The year 2020 will not be remembered as the period when northern and southern Europe lived in harmony. When the approval of the reconstruction plan that should lay the foundations for recovery in the EU enters its key phase, the Dutch weekly Elsevier Weekblad has turned its last cover into an argument against the idea of risk-sharing. "Not a penny more for southern Europe", the publication titles, with a circulation of about 66,000 copies.
However, the most striking thing is not the phrase that heads it, but the images. On top of it, representing Nordic citizens, a blond-haired man and woman work with obvious symptoms of effort and sacrifice. She running carrying a bag. He moving a gear with a gigantic wrench. Meanwhile, down below, characterizing those from southern countries with dark hair and tanned skin, a man with an exotic mustache drinks wine and coffee with his arms wrapped around his head, and a woman is distracted by her social media in a bikini.
The reactions have been virulent. The image ran on social networks generating thousands of critical comments, and alternative versions circulated in which they can be seen occupying the opposite roles: southern citizens working hard while the Nordics toast in the sun with flip flops and socks and signs of having burned the Piel, a possible nod to the hundreds of thousands of emigrants from southern countries settled in the north for work reasons, and to the Nordic tourists who travel to the beaches of Spain, Italy or Greece every year.

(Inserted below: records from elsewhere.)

-- ==== Sys2Proof/Machine/QueInstr.lean ====
section
/-! DEFINITION. Machine/QueInstr.lean: QOPEN, QCLOSE, WAITW, POSTE, WPOST, TTAKE, TPASS and PLAT (R100, R301, R302, R307,
R311, R316 to R318, R322). -/
namespace Sys2Proof.Machine

/-- A queue handle register (R109 U2). -/
def Regs.qh (r : Regs) (i : Nat) : Option QHandle := mfind r.q i

/-- Write a status to s[b] of a long-form instruction; the register is poisoned where a source was (R60, R100). -/
def State.putStatus (s : State) (t : SrcId) (i : Nat) (st : Status) (p : Bool) : State :=
  s.setS t i (st.zeroExtend 64) p

/-- A remote operation of a thread: the request is sent and the thread stalls for its answer. -/
def State.askRemote (s : State) (t : SrcId) (d : DevId) (op : QOp) (len : Nat) (poison : Bool) : KRes :=
  let r := s.request t { typ := .qop, dst := d, src := s.dev, sid := t, part := (s.th t).part, len := len,
                         poison := poison, body := .qop op }
  .stall r.2 (.answer r.1)

/-- QOPEN succeeds or is refused (R100, R301). -/
def State.qopenDone (s : State) (t : SrcId) (f : FmtL) (st : Status) : State :=
  let a := (s.th t).r.gs f.a.toNat
  let p := (s.th t).r.gsp f.a.toNat
  let n := bits a 20 0
  let rem := if bitAt a 22 && bits a 36 23 != s.dev.toNat then some (BitVec.ofNat 14 (bits a 36 23)) else none
  let s := s.updTh t (fun x =>
    { x with r := { x.r with q := if st = 0 then mput x.r.q f.d.toNat ⟨n, bitAt a 21, rem⟩ else merase x.r.q f.d.toNat } })
  s.putStatus t f.b.toNat st p

/-- The partition that a post to a queue or flow of this part carries, or an opening of it: the thread's, and for a control core
that of the target (R543; DEDUCED, log entry 34). -/
def State.postPart (s : State) (t : SrcId) (p : BitVec 4) (flow : Bool) (n : Nat) : BitVec 4 :=
  if isCtl t then
    (if flow then match mfind s.disp.flows n with | some f => f.part | none => p
     else match s.queue n with | some q => q.part | none => p)
  else p

/-- QOPEN (R301). -/
def execQopen (t : SrcId) (f : FmtL) (s : State) : Out :=
  issue t (.qopen t f) (fun s =>
    let a := (s.th t).r.gs f.a.toNat
    let n := bits a 20 0
    let flow := bitAt a 21
    let dev : DevId := BitVec.ofNat 14 (bits a 36 23)
    if bits a 63 37 ≠ 0 then .next (s.qopenDone t f 0x3001)
    else if bitAt a 22 && dev != s.dev then
      if s.routable dev then s.askRemote t dev (.openQ flow n) 8 false
      else .next (s.qopenDone t f 0x3005)
    else .next (s.qopenDone t f (s.openCheck (s.postPart t (s.th t).part flow n) flow n))) s

/-- QCLOSE (R100). -/
def execQclose (t : SrcId) (f : FmtL) (s : State) : Out :=
  issue t (.qclose t f) (fun s =>
    match (s.th t).r.qh f.a.toNat with
    | none => .ub .ubU2
    | some _ => .next (s.updTh t (fun x => { x with r := { x.r with q := merase x.r.q f.a.toNat } }))) s

/-- POSTE or WPOST to a queue or flow of this part or another (R302, R307, R543). An event carries the stamp of its POSTE's issue. -/
def State.post (s : State) (t : SrcId) (f : FmtL) (evt : Bool) : KRes :=
  let x := s.th t
  let v := x.r.gv f.c.toNat
  let p := x.r.gvp f.c.toNat
  match x.r.qh f.a.toNat with
  | none => .ub .ubU2
  | some h =>
    if h.flow != evt then .next (s.putStatus t f.b.toNat 0x3006 p) else
    s.fenced t (fun s =>
      match h.remote with
      | some d =>
        if evt then
          let r := s.request t { typ := .evt, dst := d, src := s.dev, sid := t, part := x.part,
                                 hdr := (s.th t).issued, len := 64, poison := p, body := .event h.number (vecBytes v) }
          .stall r.2 (.answer r.1)
        else s.askRemote t d (.wpost h.number (vecBytes v)) 72 p
      | none =>
        if evt then
          let r := s.postFlow (s.postPart t x.part true h.number) h.number (vecBytes v) p { stamp := (s.th t).issued, dev := s.dev, sid := t }
          .next (r.2.putStatus t f.b.toNat r.1 p)
        else
          match s.queue h.number with
          | some { typ := 1, .. } => .ub .ubU3
          | q =>
            let r := s.postQueue (s.postPart t x.part false h.number) h.number (vecBytes v) p t
            let rule := match q with | some q => q.typ == 2 && q.unit == 2 | none => false
            let s := if rule && r.1 == 0 then r.2.updTh t (fun x => { x with rulesDirty := true }) else r.2
            .next (s.putStatus t f.b.toNat r.1 p))

/-- POSTE (R302, R307). -/
def execPoste (t : SrcId) (f : FmtL) (s : State) : Out := issue t (.poste t f) (fun s => s.post t f true) s

/-- WPOST (R302). -/
def execWpost (t : SrcId) (f : FmtL) (s : State) : Out := issue t (.wpost t f) (fun s => s.post t f false) s

/-- TTAKE that takes nothing: all ones and an error record (R317, R318). -/
def State.noTake (s : State) (t : SrcId) (f : FmtL) (st : Status) : State :=
  ((s.setS t f.d.toNat noToken).loadHalf t).error st t (s.th t).part 0

/-- TTAKE (R317, R318): a thread that must wait joins the queue's waiters, and is served at once where a token is there. -/
def execTtake (t : SrcId) (f : FmtL) (s : State) : Out :=
  issue t (.ttake t f) (fun s =>
    let x := s.th t
    match x.r.qh f.a.toNat with
    | none => .ub .ubU2
    | some h =>
      if h.flow then .ub .ubU3
      else if 8 ≤ x.tokens.length then .next (s.noTake t f 0x3301)
      else
        match h.remote with
        | some d => s.askRemote t d (.ttake h.number) 8 false
        | none =>
          match s.queue h.number with
          | none => .next (s.noTake t f 0x3001)
          | some q =>
            if q.typ != 1 then .ub .ubU3
            else
              let s := s.updTh t (fun x => { x with st := .stall, waiting := some ⟨.token h.number, .ttake t f⟩ })
              let s := { s with disp := { s.disp with tokenWait := s.disp.tokenWait ++ [(h.number, TokWaiter.thread t)] } }
              .goto (s.serveTokens h.number)) s

/-- TPASS (R317): performs FENCE.F first. -/
def execTpass (t : SrcId) (f : FmtL) (s : State) : Out :=
  issue t (.tpass t f) (fun s =>
    let x := s.th t
    let v := x.r.gs f.b.toNat
    match x.r.qh f.a.toNat with
    | none => .ub .ubU2
    | some h =>
      if h.flow then .ub .ubU3
      else if !x.tokens.any (fun k => k.token == v) then .ub .ubU4
      else s.fenced t (fun s =>
        match h.remote with
        | some d => s.askRemote t d (.tpass h.number v) 16 (x.r.gsp f.b.toNat)
        | none =>
          match s.queue h.number with
          | none => .next (s.error 0x3001 t x.part 0)
          | some q =>
            if q.typ != 1 then .ub .ubU3
            else
              let s := s.updTh t (fun x => { x with st := .stall, waiting := some ⟨.token h.number, .tpass t f⟩ })
              let s := { s with disp := { s.disp with tokenWait := s.disp.tokenWait ++ [(h.number, TokWaiter.thread t)] } }
              .goto (s.serveTokens h.number))) s

/-- Lines of the item's output images that lie on other parts and are not at hand: read before outputs are poisoned. -/
def State.imageLines (s : State) (x : Thread) : List Nat :=
  match x.item with
  | some it =>
    if x.itemPoison && it.headed then
      let outs := recWord it.entry.record 2
      ((List.range (2 * bits (recWord it.entry.record 0) 27 25)).map (fun i => addrAdd outs (64 * i))).filterMap (fun a =>
        if s.isLocal a || !s.routable (devOf a) || s.windowStatus x.part a 64 false != 0 then none
        else some (a.toNat / 64))
    else []
  | none => []

/-- Lines that a thread has read from other parts, as remote answers. -/
def Thread.remoteLines (x : Thread) : List RemoteLine :=
  x.fetched.map (fun e => { line := BitVec.ofNat 64 (e.1 * 64), data := e.2.data, poison := e.2.poison, status := e.2.status })

/-- Enter WAIT on the named queues, asking other parts for items of theirs (R311, R315). -/
def State.enterWait (s : State) (t : SrcId) (f : FmtL) (mask : Nat) : State :=
  let s := s.updTh t (fun x =>
    { x with st := .wait, waitPc := x.pc, waitD := f.d.toNat, waitMask := mask, waitSince := s.now, copyFence := s.now,
             fetched := [], waiting := none })
  (List.range 8).foldl (fun s h =>
    if !mask.testBit h then s else
    match (s.th t).r.qh h with
    | some { number := n, flow := false, remote := some d } =>
      (s.request t { typ := .qop, dst := d, src := s.dev, sid := t, part := (s.th t).part, len := 8,
                     body := .qop (.handoutRequest n) }).2
    | _ => s) s

/-- WAITW (R311, R316): the current item completes, and the thread enters WAIT. -/
def execWaitw (t : SrcId) (f : FmtL) (s : State) : Out :=
  issue t (.waitw t f) (fun s =>
    let x := s.th t
    let mask := f.imm.toNat % 256
    let hs := (List.range 8).filter (fun h => mask.testBit h)
    if mask = 0 then .ub .ubU6
    else if hs.any (fun h => (x.r.qh h).isNone) then .ub .ubU2
    else if hs.any (fun h => match x.r.qh h with
        | some k => !k.flow && k.remote.isNone && (match s.queue k.number with | some q => q.typ == 1 | none => false)
        | none => false) then .ub .ubU3
    else s.fenced t (fun s =>
      let need := (s.imageLines x).filter (fun l => (mfind x.fetched l).isNone)
      if !need.isEmpty then .stall (need.foldl (fun s l => s.fetchLine t l) s) .reads
      else .goto ((s.completeItem t x.remoteLines).enterWait t f mask))) s

/-- PLAT (R322): performs FENCE.F and enters the barrier. -/
def execPlat (t : SrcId) (f : FmtI) (s : State) : Out :=
  issue t (.plat t f) (fun s =>
    let b := f.imm.toNat
    if !s.barMember b t (s.th t).part then .ub .ubU11
    else s.fenced t (fun s => .goto (s.barArrive b t))) s

end Sys2Proof.Machine
end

Beyond the cartoon, the controversy has even leaped into real politics. The far-right formation Frattelli d'Italia has asked Foreign Minister Luigi di Maio to summon the Dutch ambassador to Rome to demand immediate apologies. And in the Netherlands, where there is debate about whether or not the country should support the ambitious reconstruction plan approved by Brussels this week, the cover has also come in for criticism and has been branded as racist.
In Portugal they have turned the cover of the Dutch magazine full of prejudices ... Migrants who run in the north while the southern beaches are filled with cherubs. Work of Insónias de carvâo. pic.twitter.com/9tb34dTAue- Bernardo de Miguel (@BernardodMiguel) May 29, 2020
Among the ordinary citizens of the country of tulips there are those who declare a certain satiety about the back and forth battle between their country and the southern states, one stereotyped as unsupportive and the other as lazy. "It only benefits politicians who evoke the external enemy so that people do not pay as much attention to their failings," estimates a resident of Amsterdam who spent several years living in Spain.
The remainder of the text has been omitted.